Start of Data section
-- ==== Sys2Proof/Certificates/Slice0/Obligations.lean ====
section
/-! DEFINITION. The statements for the provers, by the spec's families, and the definitions they are written with. -/

namespace Sys2Proof.Claim

open Sys2Proof Sys2Proof.Machine

/-! ## Frames -/

/-- Nothing but the moving hart's x registers in `ds`, with their poison marks (R362), and its pc differs: every other register of
the hart, every control word, vector, mask, tile and trap register, every other hart, and every byte of memory, as each die and each
core sees it, is as before. -/
def OnlyRegs (s t : State) (ds : List Reg) : Prop :=
  t = s.setMe { s.me with x := t.me.x, pc := t.me.pc, sram := t.me.sram } ∧ (∀ r, r ∉ ds → t.rx r = s.rx r)
  ∧ t.me.sram = s.me.sram.filter (fun m => !ds.any fun d => d != 0 && m.1 == .x d.toNat)
  ∧ (∀ die a, dieByte t die a = dieByte s die a) ∧ ∀ core a, coreByte t core a = coreByte s core a

/-- The scalar, vector, mask and queue registers, control words, trap words, privilege and mode of the moving hart are as
before but for the x registers in `ds`; no other hart's registers differ, but that a write may wake a core and so end a `pgate` there (R330).
Memory, watches and caches may differ. -/
def KeepsRegs (s t : State) (ds : List Reg) : Prop :=
  t.cur = s.cur ∧ (∀ r, r ∉ ds → t.rx r = s.rx r) ∧ t.me.v = s.me.v ∧ t.me.m = s.me.m ∧ t.me.q = s.me.q
  ∧ t.me.uw = s.me.uw ∧ t.me.sw = s.me.sw ∧ t.me.sup = s.me.sup ∧ t.me.fwl = s.me.fwl ∧ t.me.priv = s.me.priv
  ∧ t.me.mode = s.me.mode ∧ t.me.vq = s.me.vq ∧ t.me.mq = s.me.mq
  ∧ ∀ h, h ≠ s.cur → (t.hart h).x = (s.hart h).x ∧ (t.hart h).v = (s.hart h).v ∧ (t.hart h).uw = (s.hart h).uw
    ∧ (t.hart h).priv = (s.hart h).priv
    ∧ ((∀ n b, (s.hart h).mode ≠ .waiting (.pgate n) b) → (t.hart h).pc = (s.hart h).pc ∧ (t.hart h).mode = (s.hart h).mode)

/-- The value that a scalar register shows after `v` is written to it: x0 stays zero (R130). -/
def shown (d : Reg) (v : W64) : W64 := if d = 0 then 0 else v

/-! ## Scalar integer results, from the tables of R148, R149, R130 and R150 -/

/-- Leading zero bits; 64 for zero. -/
def leadingZeros (a : W64) : Nat := if a = 0 then 64 else 63 - a.toNat.log2
/-- Trailing zero bits; 64 for zero. -/
def trailingZeros (a : W64) : Nat := ((List.range 64).find? fun i => a.getLsbD i).getD 64
/-- Set bits. -/
def setBits (a : W64) : Nat := ((List.range 64).filter fun i => a.getLsbD i).length

def flag (p : Prop) [Decidable p] : W64 := if p then 1 else 0

/-- A shift to the right of the signed value: the quotient by a power of two, rounded down. -/
def shiftSigned (a : W64) (n : Nat) : W64 := BitVec.ofInt 64 (a.toInt / 2 ^ n)

/-- Destination and result of a scalar integer instruction of 32 bits. -/
def integerResult (s : State) : Instr → Option (Reg × W64)
  | .add d a b => some (d, BitVec.ofNat 64 ((s.rx a).toNat + (s.rx b).toNat))
  | .sub d a b => some (d, BitVec.ofInt 64 ((s.rx a).toInt - (s.rx b).toInt))
  | .and d a b => some (d, BitVec.ofNat 64 ((s.rx a).toNat &&& (s.rx b).toNat))
  | .or d a b => some (d, BitVec.ofNat 64 ((s.rx a).toNat ||| (s.rx b).toNat))
  | .xor d a b => some (d, BitVec.ofNat 64 ((s.rx a).toNat ^^^ (s.rx b).toNat))
  | .andn d a b => some (d, BitVec.ofNat 64 ((s.rx a).toNat &&& (2 ^ 64 - 1 - (s.rx b).toNat)))
  | .sll d a b => some (d, BitVec.ofNat 64 ((s.rx a).toNat * 2 ^ ((s.rx b).toNat % 64)))
  | .srl d a b => some (d, BitVec.ofNat 64 ((s.rx a).toNat / 2 ^ ((s.rx b).toNat % 64)))
  | .sra d a b => some (d, shiftSigned (s.rx a) ((s.rx b).toNat % 64))
  | .slt d a b => some (d, flag ((s.rx a).toInt < (s.rx b).toInt))
  | .sltu d a b => some (d, flag ((s.rx a).toNat < (s.rx b).toNat))
  | .min d a b => some (d, BitVec.ofInt 64 (min (s.rx a).toInt (s.rx b).toInt))
  | .max d a b => some (d, BitVec.ofInt 64 (max (s.rx a).toInt (s.rx b).toInt))
  | .minu d a b => some (d, BitVec.ofNat 64 (min (s.rx a).toNat (s.rx b).toNat))
  | .maxu d a b => some (d, BitVec.ofNat 64 (max (s.rx a).toNat (s.rx b).toNat))
  | .clz d a => some (d, BitVec.ofNat 64 (leadingZeros (s.rx a)))
  | .ctz d a => some (d, BitVec.ofNat 64 (trailingZeros (s.rx a)))
  | .popc d a => some (d, BitVec.ofNat 64 (setBits (s.rx a)))
  | .addi d a i => some (d, BitVec.ofInt 64 ((s.rx a).toInt + i.toInt))
  | .andi d a i => some (d, s.rx a &&& BitVec.ofInt 64 i.toInt)
  | .ori d a i => some (d, s.rx a ||| BitVec.ofInt 64 i.toInt)
  | .xori d a i => some (d, s.rx a ^^^ BitVec.ofInt 64 i.toInt)
  | .slli d a h => some (d, BitVec.ofNat 64 ((s.rx a).toNat * 2 ^ h.toNat))
  | .srli d a h => some (d, BitVec.ofNat 64 ((s.rx a).toNat / 2 ^ h.toNat))
  | .srai d a h => some (d, shiftSigned (s.rx a) h.toNat)
  | .slti d a i => some (d, flag ((s.rx a).toInt < i.toInt))
  | .sltiu d a i => some (d, flag ((s.rx a).toNat < (BitVec.ofInt 64 i.toInt).toNat))
  | .lim d i => some (d, BitVec.ofInt 64 (i.toInt * 4096))
  | .adpc d i => some (d, BitVec.ofInt 64 (s.me.pc.toNat + i.toInt * 4096))
  | .mul d a b => some (d, BitVec.ofInt 64 ((s.rx a).toInt * (s.rx b).toInt))
  | .mulh d a b => some (d, BitVec.ofInt 64 ((s.rx a).toInt * (s.rx b).toInt / 2 ^ 64))
  | .mulhu d a b => some (d, BitVec.ofNat 64 ((s.rx a).toNat * (s.rx b).toNat / 2 ^ 64))
  | .mulhsu d a b => some (d, BitVec.ofInt 64 ((s.rx a).toInt * (s.rx b).toNat / 2 ^ 64))
  | .div d a b => some (d, if s.rx b = 0 then BitVec.ofInt 64 (-1) else BitVec.ofInt 64 ((s.rx a).toInt.tdiv (s.rx b).toInt))
  | .divu d a b => some (d, if s.rx b = 0 then BitVec.ofNat 64 (2 ^ 64 - 1) else BitVec.ofNat 64 ((s.rx a).toNat / (s.rx b).toNat))
  | .rem d a b => some (d, if s.rx b = 0 then s.rx a else BitVec.ofInt 64 ((s.rx a).toInt.tmod (s.rx b).toInt))
  | .remu d a b => some (d, if s.rx b = 0 then s.rx a else BitVec.ofNat 64 ((s.rx a).toNat % (s.rx b).toNat))
  | _ => none

/-- R129: the words of the Q, I, B and J formats, from the highest field down; bit 0 of a 32-bit instruction is 0. -/
def qWord (mod fn : BitVec 5) (b a d : Reg) (maj : BitVec 6) : List Byte := le32 (mod ++ fn ++ b ++ a ++ d ++ maj ++ 0#1)
def iWord (i : BitVec 15) (a d : Reg) (maj : BitVec 6) : List Byte := le32 (i ++ a ++ d ++ maj ++ 0#1)
def bWord (o : BitVec 15) (b a : Reg) (maj : BitVec 6) : List Byte :=
  le32 (o.extractLsb' 5 10 ++ b ++ a ++ o.extractLsb' 0 5 ++ maj ++ 0#1)
def jWord (i : BitVec 20) (d : Reg) (maj : BitVec 6) : List Byte := le32 (i ++ d ++ maj ++ 0#1)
End of Data section
* _Exercise description_: Would you copy, word for word, only the lines from the start of the listing to the one that contains "Memory, watches and caches may differ. -/", both included?

* _Reply to the exercise_:
-- ==== Sys2Proof/Certificates/Slice0/Obligations.lean ====
section
/-! DEFINITION. The statements for the provers, by the spec's families, and the definitions they are written with. -/

namespace Sys2Proof.Claim

open Sys2Proof Sys2Proof.Machine

/-! ## Frames -/

/-- Nothing but the moving hart's x registers in `ds`, with their poison marks (R362), and its pc differs: every other register of
the hart, every control word, vector, mask, tile and trap register, every other hart, and every byte of memory, as each die and each
core sees it, is as before. -/
def OnlyRegs (s t : State) (ds : List Reg) : Prop :=
  t = s.setMe { s.me with x := t.me.x, pc := t.me.pc, sram := t.me.sram } ∧ (∀ r, r ∉ ds → t.rx r = s.rx r)
  ∧ t.me.sram = s.me.sram.filter (fun m => !ds.any fun d => d != 0 && m.1 == .x d.toNat)
  ∧ (∀ die a, dieByte t die a = dieByte s die a) ∧ ∀ core a, coreByte t core a = coreByte s core a

/-- The scalar, vector, mask and queue registers, control words, trap words, privilege and mode of the moving hart are as
before but for the x registers in `ds`; no other hart's registers differ, but that a write may wake a core and so end a `pgate` there (R330).
Memory, watches and caches may differ. -/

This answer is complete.